# Can Yao lead the Rockets to greatness like the Dream did?



## Cometsbiggestfan (May 14, 2003)

Hmmmmm...boy, what a great question?


----------



## KokoTheMonkey (Aug 4, 2003)

> Originally posted by <b>Cometsbiggestfan</b>!
> Hmmmmm...boy, what a great question?




Why not? It might take a couple of years, but Yao should be able to dominate like Hakeem did. The better question is: Will Yao be surrounded with great role players like Hakeem was?


----------



## MagnusPinus (Aug 27, 2003)

I don't exclude he can..


----------



## Ben1 (May 20, 2003)

It is definitely possible. Might take perhaps some more time before it happens though.


----------



## TRACIELOVESCOMETS (May 14, 2003)

I think he can. But its going to be like in 2006 or 2008!


----------



## mvblair (Nov 20, 2003)

*Re: Re: Can Yao lead the Rockets to greatness like the Dream did?*



> Originally posted by <b>KokoTheMonkey</b>! The better question is: Will Yao be surrounded with great role players like Hakeem was?

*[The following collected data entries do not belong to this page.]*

def subcfgChecks (s : State) (t : Nat) (vs : List Int) (j sl : Nat) : Checks :=
  let ps := Sub.subcfgParams
  let c := s.slotOwn t sl
  let id := s.planRaster c.plan
  let out := mappingRate id (pn ps vs Sub.IN_SAMPLING) (pn ps vs Sub.OUT_DEPTH)
  let rgb := pv ps vs Sub.IN_SAMPLING == 2
  let hdr := decide (2 ≤ pv ps vs Sub.COLOUR_OUT)
  [(.range, !paramsOk ps vs || decide (c.depth < pn ps vs Sub.DELAY_CFG) || decide (subCount c.mode ≤ j) ||
      (rgb && (pv ps vs Sub.CHROMA_GAIN != 4096 || pv ps vs Sub.HUE != 0)) ||
      (hdr && pv ps vs Sub.COLOUR_IN == 0 && pv ps vs Sub.MATRIX_MODE == 0)),
   (.nounit, s.unitBad (U.gran sl)),
   (.bundle, j == 0 && (s.slotMates sl).any fun m => pv ps vs Sub.DELAY_CFG != s.rd (U.sub m 0) Sub.DELAY_CFG),
   (.rate, decide (c.mode ≠ 0) && (out == 0 || decide (modeRate c.mode < out)))]

def judgeSubcfg (i : Issue) (s : State) : Judged :=
  let pr := getParams Sub.subcfgParams true i
  let vs := pr.getD []
  let j := i.sub % 8
  let sls := targets i 0x11 (U.gran 0) 128
  let (adm, best) := s.admitAll (s.slotRequests i.th (sls.getD []) 0x44 j vs)
  { checks := (.format, i.badFlags true false true false || decide (8 ≤ i.sub) || pr.isNone) :: eachTarget sls (subcfgChecks s i.th vs j) ++ [(.bandwidth, adm.isNone)]
    members := memberChecks (U.gran 0) sls (subcfgChecks s i.th vs j)
    verdict := .stage ((sls.getD []).map fun sl => ⟨s.slotPlan i.th sl, 0, [⟨U.sub sl j, 0⟩], [U.gran sl], .cfg 0x44 sl j vs⟩)
    claims := adm.getD []
    refuse := fun a => a.countRefusal best }
def execSubcfg (i : Issue) (s : State) : Res := .next (s.issue i (.ticked 0x44) (judgeSubcfg i))

/-! ### State of a sub-slot and the Cells that select it -/

/-- FOLLOW Cells that emit sub-slot j show HOLD, the source, or nothing (R264, R135, R137); one that emits nothing waits for the first
SOL (R123). -/
def State.followOutputs (s : State) (sl j : Nat) (out : Int) : State :=
  if out = 0 then State.followStop 8 (2304 + sl) (some j) s
  else ((s.holding 0 2688 Cell.SOURCE (2304 + sl : Nat)).filter fun d =>
      !s.cellTimed d && s.cellN d Cell.STREAM == j && (s.cellN d Cell.OUTPUT == 1 || s.cellN d Cell.OUTPUT == 3)).foldl
    (fun a d => (a.wr (U.cell d) Cell.OUTPUT out).audioSwitch d) s

/-- Enter a sub-slot state; HOLD, LOST and RUNNING are counted and posted (R264). -/
def State.subEnter (s : State) (sl j : Nat) (st : Int) (code : Nat) : State :=
  let u := U.sub sl j
  let old := s.rd u Sub.STATE
  if old = st then s
  else
    let s1 := s.wr u Sub.STATE st
    if st = subHold then (((s1.wr u Sub.HELD 0).count u Ctr.Sub.HOLD_ENTRIES).postEntry u 3 old.toNat 0 code).followOutputs sl j 3
    else if st = subLost then ((s1.count u Ctr.Sub.LOSS_ENTRIES).postEntry u 4 old.toNat 0 code).followOutputs sl j 0
    else if st = subRunning then
      (((s1.wr u Sub.resume (if old = subEmpty then 0 else 1)).count u Ctr.Sub.RESUMES).postEntry u 2 old.toNat 0 code).followOutputs sl j 1
    else s1.followOutputs sl j 0

/-- Keep only the stored frames or tiles of a unit whose numbers pass. -/
def State.dropPicts (s : State) (u : Nat) (keep : Nat → Bool) : State := { s with pics := s.pics.filter fun p => p.unit != u || keep p.num }
/-- The stored frame or tile of a unit with a number. -/
def State.pict (s : State) (u n : Nat) : Option Pict := s.pics.find? fun p => p.unit == u && p.num == n

/-- Discard every stored frame; an enabled sub-slot starts EMPTY (R257). -/
def State.subClear (s : State) (sl j : Nat) : State :=
  let u := U.sub sl j
  let on := s.rb u Sub.ENABLE && decide (j < subCount (s.granMode sl))
  ((((s.dropPicts u fun _ => false).wrs u [(Sub.readNo, 0), (Sub.prevNo, 0), (Sub.lastNo, 0), (Sub.okRun, 0), (Sub.resume, 0), (Sub.badRate, 0), (Sub.badPid, 0),
    (Sub.winCount, 0), (Sub.inBad, 0), (Sub.inLost, 0), (Sub.LAG, 0), (Sub.HELD, 0)]).setBuf u 0 []).setCaught u []).subEnter sl j
    (if on then subEmpty else subOff) 0

/-- Claims and their fields follow the committed configuration (R268, R276). -/
def State.slotReclaim (s : State) (sl : Nat) : State :=
  let u := U.gran sl
  let (rt, pool) := s.slotClaim (s.slotCfg sl)
  let s1 := match s.claimChan u with
    | some c => s.setClaims u [⟨u, c, rt * 1000000, 0, pool⟩]
    | none => s
  s1.wrs u [(Gran.COST_MBS, rt), (Gran.STORE_MB, pool / 1048576)]

/-- A `grancfg` commits (R256, R257, R271); a bank still LOADING makes it return LOCKED. -/
def State.commitGrancfg (s : State) (sl : Nat) (vs : List Int) : Option Nat × State :=
  let ps := Gran.grancfgParams
  let u := U.gran sl
  let change := [Gran.MODE, Gran.PLAN, Gran.DEPTH_MAX].any fun f => pv ps vs f != s.rd u f
  if s.rn u (lutStateF (pn ps vs Gran.LUT_BANK)) = 1 then (some Code.locked.num, s)
  else
    let depth := pv ps vs Gran.DEPTH_MAX
    let s1 := s.wrParams u ps vs
    let s2 := (List.range 8).foldl (fun a j =>
      let v := U.sub sl j
      a.wrs v [(Sub.DELAY_CFG, min (a.rd v Sub.DELAY_CFG) depth), (Sub.DELAY, min (a.rd v Sub.DELAY) depth)]) s1
    let s3 := if change then (List.range 8).foldl (fun a j => a.subClear sl j) s2 else s2
    -- streams that the new MODE does not provide have no selection (R595)
    let c := U.cell (2304 + sl)
    let s3 := ((List.range 8).drop (max 1 (modeStreams (pn ps vs Gran.MODE)))).foldl (fun a j =>
      a.wrs c [(Cell.msSource j, noSeat), (Cell.msStream j, 0), (Cell.pending j, 0), (Cell.oldSource j, noSeat), (Cell.oldStream j, 0)]) s3
    (none, (s3.slotReclaim sl).wr u unitWorkF s.clk)

/-- A `subcfg` commits, or returns CONFLICT where the committed slot no longer admits it (R257). -/
def State.commitSubcfg (s : State) (sl j : Nat) (vs : List Int) : Option Nat × State :=
  let ps := Sub.subcfgParams
  let u := U.sub sl j
  if subCount (s.granMode sl) ≤ j ∨ s.rn (U.gran sl) Gran.DEPTH_MAX < pn ps vs Sub.DELAY_CFG then (some Code.conflict.num, s)
  else
    let was := s.rb u Sub.ENABLE
    let s1 := s.wrParams u ps vs
    let s2 := if was = s1.rb u Sub.ENABLE then s1 else s1.subClear sl j
    (none, s2.slotReclaim sl)

/-! ### The processing chain (R269 to R273) -/

/-- The USER matrix of a sub-slot, none under AUTO. -/
def State.subMatrix (s : State) (u : Nat) : Option (List Int) :=
  if s.rb u Sub.MATRIX_MODE then some ([Sub.M00, Sub.M01, Sub.M02, Sub.M10, Sub.M11, Sub.M12, Sub.M20, Sub.M21, Sub.M22].map (s.rd u)) else none
/-- The settings leave the picture as it is: stages 2 to 8 are bypassed (R269). -/
def State.subNeutral (s : State) (u : Nat) : Bool :=
  s.rd u Sub.Y_GAIN == 4096 && s.rd u Sub.BLACK == 0 && s.rd u Sub.CHROMA_GAIN == 4096 && s.rd u Sub.HUE == 0 &&
    s.rd u Sub.COLOUR_IN == s.rd u Sub.COLOUR_OUT && s.rd u Sub.RANGE_IN == s.rd u Sub.RANGE_OUT &&
    (s.subMatrix u == none || s.subMatrix u == some [16384, 0, 0, 0, 16384, 0, 0, 0, 16384]) &&
    !s.rb u Sub.LUT_ENABLE && s.rd u Sub.OUT_DEPTH == s.rd u Sub.IN_DEPTH && !s.rb u Sub.LEGALISE
/-- Stages 2 to 7 on one sample, before the chroma of a line is decimated. -/
def State.subPx (s : State) (sl u : Nat) (sampling : Nat) (p : Px) : Px :=
  let rgb := sampling == 2
  let lut := fun (post : Bool) (q : Px) =>
    if s.rb u Sub.LUT_ENABLE && s.rb u Sub.LUT_POS == post then lutPx (s.buf (U.gran sl) (10 + s.rn (U.gran sl) Gran.LUT_BANK)) q else q
  let p2 := procAmp rgb (s.rb u Sub.RANGE_IN) (s.rd u Sub.Y_GAIN) (s.rd u Sub.BLACK) (s.rd u Sub.CHROMA_GAIN) (s.rd u Sub.HUE) p
  let p3 := decodePx rgb (s.rn u Sub.COLOUR_IN) (s.rb u Sub.RANGE_IN) p2
  let p5 := convert (s.rn u Sub.COLOUR_IN) (s.rn u Sub.COLOUR_OUT) (s.subMatrix u) (lut false p3)
  encodePx rgb (s.rn u Sub.COLOUR_OUT) (s.rb u Sub.RANGE_OUT) (lut true p5)
/-- Stage 8. -/
def legalise (sampling : Nat) (l : List Int × List Int × List Int) : List Int × List Int × List Int :=
  let k := fun (hi : Int) (v : Int) => max 1024 (min hi v)
  let ch : Int := if sampling = 2 then 15040 else 15360
  (l.1.map (k 15040), l.2.1.map (k ch), l.2.2.map (k ch))
/-- The picture that leaves for a stored frame, at the output frame of tick count `n` (R269 to R273). -/
def State.processed (s : State) (sl u : Nat) (n : Int) (p : Pict) : List PicLine :=
  if s.subNeutral u then p.rows
  else
    let sm := p.pay.sampling
    let ls := p.rows.map fun l => splitLine sm ((unpackLine sm p.pay.depth12 l).map (s.subPx sl u sm))
    quantiseFrame (if s.rb u Sub.OUT_DEPTH then 12 else 10) (s.rb (U.gran sl) Gran.DITHER) n
      (if s.rb u Sub.LEGALISE then ls.map (legalise sm) else ls)

/-- Frame number whose origin lies two lines after now, and that origin, on plan `p` (R260, R295). -/
def State.headFrame (s : State) (p : Nat) : Int × Int :=
  let r := s.planRas p
  let o : Int := (s.now : Int) + 2 * r.line
  ((o - s.phaseAt p o + r.frame / 2) / (r.frame : Int), o)
/-- Tick count of that frame: of its field 1 on a FIELD plan. -/
def State.frameTick (s : State) (p : Nat) : Int := if s.planField p then 2 * (s.headFrame p).1 else (s.headFrame p).1

/-- Field 1, the odd frame lines, in both field positions (R265). -/
def fieldOne : List PicLine → List PicLine
  | a :: _ :: t => a :: a :: fieldOne t
  | l => l
/-- Odd frame lines of one picture with the even ones of another. -/
def mergeFields : List PicLine → List PicLine → List PicLine
  | a :: _ :: t, _ :: b :: t' => a :: b :: mergeFields t t'
  | a :: _, _ => [a]
  | [], _ => []
/-- A two-field raster under DOMINANCE = F2 (R261). -/
def State.f2Dominant (s : State) (sl : Nat) : Bool := s.rb (U.gran sl) Gran.DOMINANCE && twoFields (s.planRaster (s.rn (U.gran sl) Gran.PLAN))
/-- A sub-slot sends the frame it reads, or its lines of one field, with its packets. The settings are those in force
now (R257). Under DOMINANCE = F2 field 1 comes from the unit read for the frame before (R261); a held frame may repeat field 1; output
lines that met an uncorrectable Barn error are black and marked CONC (R265, R274, R275). -/
def State.sendPict (s : State) (sl j part : Nat) (n : Int) : State :=
  let u := U.sub sl j
  let g := U.gran sl
  let id := s.planRaster (s.rn g Gran.PLAN)
  match s.pict u (s.rn u Sub.readNo) with
  | none => s
  | some p =>
    let q := if s.f2Dominant sl then (s.pict u (s.rn u Sub.prevNo)).getD p else p
    let rows0 := if s.f2Dominant sl then mergeFields (s.processed sl u n q) (s.processed sl u n p) else s.processed sl u n p
    let rows1 := if s.rn u Sub.sending = 2 && s.rb g Gran.HOLD_FIELD && twoFields id then fieldOne rows0 else rows0
    let ue := (s.buf u 5).map (·.toNat)
    let rows := rows1.zipIdx.map fun e => if ue.contains e.2 then blackLine p.pay.sampling (s.rb u Sub.OUT_DEPTH) e.1.a.length else e.1
    let pick := fun (line : Nat) (f : Nat) => if s.f2Dominant sl then lineField id line == f else f == 1
    let anc := (q.anc.filter fun a => pick (a.headD 0) 0) ++ (p.anc.filter fun a => pick (a.headD 0) 1)
    let marks := ((q.marks.filter fun m => pick (m / 4) 0) ++ (p.marks.filter fun m => pick (m / 4) 1)) ++
      (ue.map (lineOfRow id)).flatMap fun x => lineMark x false true
    s.sendAir u part ⟨p.pay.sampling, s.rb u Sub.OUT_DEPTH, s.rn u Sub.COLOUR_OUT, s.rb u Sub.RANGE_OUT⟩ (partRows part rows) anc marks

/-- At tick `n` of plan `p`, in the vertical blanking of an output frame or field, every sub-slot on the plan sends what its last
decision chose. -/
def State.sendPicts (s : State) (p : Nat) (n : Int) : State :=
  let part : Nat := if s.planField p then (if n % 2 = 0 then 1 else 2) else 0
  (List.range 1024).foldl (fun (a : State) x =>
    let u := U.sub (x / 8) (x % 8)
    if a.rn u Sub.sending = 0 ∨ a.rn (U.gran (x / 8)) Gran.PLAN ≠ p then a
    else
      let b := a.sendPict (x / 8) (x % 8) part (if part = 2 then n - 1 else n)
      if part = 1 then b else b.wr u Sub.sending 0) s

/-! ### Frames -/

/-- Stored frames of a sub-slot: number, stamp (grains of system time), completion. -/
def triples : List Int → List (Int × Int × Int)
  | a :: b :: c :: t => (a, b, c) :: triples t
  | _ => []
def untriples : List (Int × Int × Int) → List Int
  | [] => []
  | (a, b, c) :: t => a :: b :: c :: untriples t
def State.stored (s : State) (sl j : Nat) : List (Int × Int × Int) := triples (s.buf (U.sub sl j) 0)

/-- The slots that slip together with slot `sl`, itself first: its slot bundle, or itself alone. -/
def State.slipSlots (s : State) (sl : Nat) : List Nat := sl :: s.slotMates sl

/-- Frame period of a slot's plan. -/
def State.slotFrame (s : State) (sl : Nat) : Nat := (s.planRas (s.rn (U.gran sl) Gran.PLAN)).frame

/-- A bundle frame absent in one member counts once (R266). -/
def State.slipFrame (s : State) (sl : Nat) (stamp : Int) : State :=
  let b := s.cellN (2304 + sl) Cell.DBUNDLE
  if b = 0x3FF ∨ (s.slotMates sl).isEmpty then s
  else
    let u := U.dbundle b
    let T : Int := s.slotFrame sl
    let last := s.rd u Bundle.slipStamp - 1
    if 0 ≤ last ∧ (stamp - last).natAbs * 4 ≤ T.natAbs then s
    else (s.wr u Bundle.slipStamp (stamp + 1)).count u Ctr.DBundle.SLIP_FRAMES
/-- The frame under way, if any, is discarded: a FOLLOW take or a loss has cut it short (R258). -/
def State.cutFrame (s : State) (sl j : Nat) : State :=
  let u := U.sub sl j
  match (s.caught u).getLast? with
  | none => s
  | some f => (((s.setCaught u []).count u Ctr.Sub.INCOMPLETE_FRAMES).wr u Sub.okRun 0).slipFrame sl (s.lineStamp f)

I agree with this completely. 

I think Yao's got the ability and I think he'll develop the leadership, but I don't know if they can get the right players around him. Everybody is always talking about the need to change the guards, and that falls under this question.

Matt


----------



## The_Franchise (Mar 30, 2003)

Elie's kiss of death. 

Sam Cassell and Horry, rookies and sophomore's stepping up big for the Rockets.

Vernon Maxwell, one crazy kid.

Otis Thorpe, remember that guy... soon replaced by Clyde Drexler for the reunion of Phi Slamma Jamma.

And of course Kenny Smith, one of the smartest PG's in the 90's.


----------



## RocketFan85 (Jun 8, 2003)

Yeah next season! But really I think Yao can do it but we have to have the right players around him. I'm not so sure the Rockets can do it with the players they have now.


----------



## Ben1 (May 20, 2003)

It's obvious that this team needs to undergo some personnel change in order for Yao to fully utilise his skills and lead this team to greatness.


----------



## Knicksbiggestfan (Apr 29, 2003)

He is going to need stevie, not the stevie who trys to do everything on his own and turns the ball over. But the stevie from your last loss at the lakers who differs to Yao, makes smart passes, smart selection, gives a complete effort on defense, and just out hustles people on both ends.


These two are pieces of a puzzle, that I think the rockets need to complete in order to get back on top. 


I also don't think you could get equal value in terms of chemsitry , if you traded either one of them.


----------



## NYCbballFan (Jun 8, 2003)

Despite early success with Sampson, it ultimately took the Rockets 10 years and the temporary retirement of Jordan to win the championship with Dream. That leaves a lot of room for Yao to work.


----------



## Yao Mania (Aug 4, 2003)

> Originally posted by <b>NYCbballFan</b>!
> Despite early success with Sampson, it ultimately took the Rockets 10 years and the temporary retirement of Jordan to win the championship with Dream. That leaves a lot of room for Yao to work.


Good post. I wanted to make a similar point but didn't know enough history of the Dream and the Rockets, 'cept Hakeem used to be called Akeem. 
Yao's on his way to become the top center in the league in years to come. Future league MVP? It's possible. My only concern is how long Yao's career will be - his 7'5" body will take its toll and I fear his career won't last nearly as long as Hakeem's. I'm guessing that after hitting his prime, Yao's effectiveness will fall when he's around 29-30, and he'll retire when he's 33 or so. Ok maybe I'm looking ahead too far...


----------



## WattersonWang_2002 (Mar 12, 2004)

i don't think Yao will consider this question,he just wants to improve his skill and win more games for the Rockets,during this he will become strong,and maybe 2 or 3 years later he can lead the Rockets to greatness like the Dream did.


----------



## peleincubus (Sep 27, 2002)

i think if they pick up a semi star SF, or PF. And also get a good passing PG and move Steve to SG. 

then this team will be great for a long time. but all that may be a little too much to ask.


----------



## NYCbballFan (Jun 8, 2003)

As far as Yao actually leading a team for an extended period, the big obstacle will be whether his can body can maintain a peak condition over an extended career. No player his size has played with his level of demand and escaped chronic injuries. It's easy to forget that the 'Dunkin' Dutchman' wasn't an ironic nickname for Rik Smits. The guy was straight athletic - like Yao - before his knee problems diminished his effectiveness.

Yao's stamina problem will be minimized as his conditioning (acclimation, as he's quoted as saying) improves and he and his team become more efficient, thus extending his practical limits during games.


----------